Mexico City: Thousands of teachers opposed to an education reform protested in southern Mexico on Monday to denounce the deaths of eight people after violent weekend clashes that police blamed on armed "radicals."
Authorities were investigating whether officers fired first or hit any victims in Sunday`s violence in the state of Oaxaca, while the agency overseeing the federal police announced late Monday an internal affairs investigation into the clashes.
Decrying a "massacre," the radical National Education Workers Coordinator (CNTE) union led the mostly peaceful march in the state`s eponymous tourist city of Oaxaca.
Some 15 masked protesters launched fireworks and rocks at police guarding a state education department building, prompting officers to respond with tear gas in the brief exchange.

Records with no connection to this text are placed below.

-- ==== Sys2Proof/Machine/Alu16.lean ====
section
/-! DEFINITION. 16-bit arithmetic (42_alu16.md): the meaning of every instruction of the family, one definition each. -/

namespace Sys2Proof.Machine

/-- ADD HL,BC (R330). -/
def execAddHlBc (s : State) : Result := addToHl .bc s

/-- ADD HL,DE (R330). -/
def execAddHlDe (s : State) : Result := addToHl .de s

/-- ADD HL,HL (R330). -/
def execAddHlHl (s : State) : Result := addToHl .hl s

/-- ADD HL,SP (R330). -/
def execAddHlSp (s : State) : Result := addToHl .sp s

/-- INC BC (R331). -/
def execIncBc (s : State) : Result := incPair .bc s

/-- INC DE (R331). -/
def execIncDe (s : State) : Result := incPair .de s

/-- INC HL (R331). -/
def execIncHl (s : State) : Result := incPair .hl s

/-- INC SP (R331). -/
def execIncSp (s : State) : Result := incPair .sp s

/-- DEC BC (R332). -/
def execDecBc (s : State) : Result := decPair .bc s

/-- DEC DE (R332). -/
def execDecDe (s : State) : Result := decPair .de s

/-- DEC HL (R332). -/
def execDecHl (s : State) : Result := decPair .hl s

/-- DEC SP (R332). -/
def execDecSp (s : State) : Result := decPair .sp s

/-- ADD SP,e8 (R333). -/
def execAddSpE8 (e : Byte) (s : State) : Result := addSpImm e s

/-- LD HL,SP+e8 (R334). -/
def execLdHlSpE8 (e : Byte) (s : State) : Result := ldHlSpImm e s

end Sys2Proof.Machine
end

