-- ==== Sys2Proof/Machine/System.lean ====
section
/-! DEFINITION. System and control instructions (45_system.md): the meaning of every instruction of the family, one definition each. -/

namespace Sys2Proof.Machine

/-- NOP (R440). -/
def execNop (s : State) : Result := .next (s.retire 1 4)

/-- HALT (R441). -/
def execHalt (s : State) : Result := .next (({ s with cpu := { s.cpu with halted := true } } : State).retire 1 4)

/-- STOP (R442). -/
def execStop (_ignored : Byte) (s : State) : Result := .fault (.unmodelledStop s.cpu.pc)

/-- DI (R443). -/
def execDi (s : State) : Result := .next (({ s with cpu := { s.cpu with ime := .disabled } } : State).retire 1 4)

/-- EI (R444). -/
def execEi (s : State) : Result := .next (({ s with cpu := { s.cpu with ime := if s.cpu.ime = .disabled then .pending else s.cpu.ime } } : State).retire 1 4)

/-- Opcode 0xD3 (R446). -/
def execIllegalD3 (s : State) : Result := .fault (.illegalOpcode 0xD3 s.cpu.pc)

/-- Opcode 0xDB (R446). -/
def execIllegalDB (s : State) : Result := .fault (.illegalOpcode 0xDB s.cpu.pc)

/-- Opcode 0xDD (R446). -/
def execIllegalDD (s : State) : Result := .fault (.illegalOpcode 0xDD s.cpu.pc)

/-- Opcode 0xE3 (R446). -/
def execIllegalE3 (s : State) : Result := .fault (.illegalOpcode 0xE3 s.cpu.pc)

/-- Opcode 0xE4 (R446). -/
def execIllegalE4 (s : State) : Result := .fault (.illegalOpcode 0xE4 s.cpu.pc)

/-- Opcode 0xEB (R446). -/
def execIllegalEB (s : State) : Result := .fault (.illegalOpcode 0xEB s.cpu.pc)

/-- Opcode 0xEC (R446). -/
def execIllegalEC (s : State) : Result := .fault (.illegalOpcode 0xEC s.cpu.pc)

/-- Opcode 0xED (R446). -/
def execIllegalED (s : State) : Result := .fault (.illegalOpcode 0xED s.cpu.pc)

/-- Opcode 0xF4 (R446). -/
def execIllegalF4 (s : State) : Result := .fault (.illegalOpcode 0xF4 s.cpu.pc)

/-- Opcode 0xFC (R446). -/
def execIllegalFC (s : State) : Result := .fault (.illegalOpcode 0xFC s.cpu.pc)

/-- Opcode 0xFD (R446). -/
def execIllegalFD (s : State) : Result := .fault (.illegalOpcode 0xFD s.cpu.pc)

end Sys2Proof.Machine
end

Protesters shouted "assassins" at the police.
Clara Revilla Lucas, a 50-year-old teacher who complained that her school in a remote mountain village lacks computers and books in the local indigenous language, joined the protest to denounce "the repression against our colleagues."
The demonstration came a day after six people died and more than 100 were injured when police were deployed to break up a weeklong road blockade by the CNTE in Asuncion Nochixtlan, near Oaxaca city.
It was the most violent protest in a series of CNTE demonstrations against President Enrique Pena Nieto`s education reform and the recent arrest of two of its leaders.
Elsewhere on Sunday, a journalist was shot dead by unknown gunmen after taking pictures of looting in the town of Juchitan and another person was killed with him, according to Oaxaca state security chief Jorge Alberto Ruiz, who told MVS radio the two murders were "linked" to the unrest.
Authorities said police and the population were attacked by unidentified groups after officers removed the demonstrator barricades in Asuncion Nochixtlan.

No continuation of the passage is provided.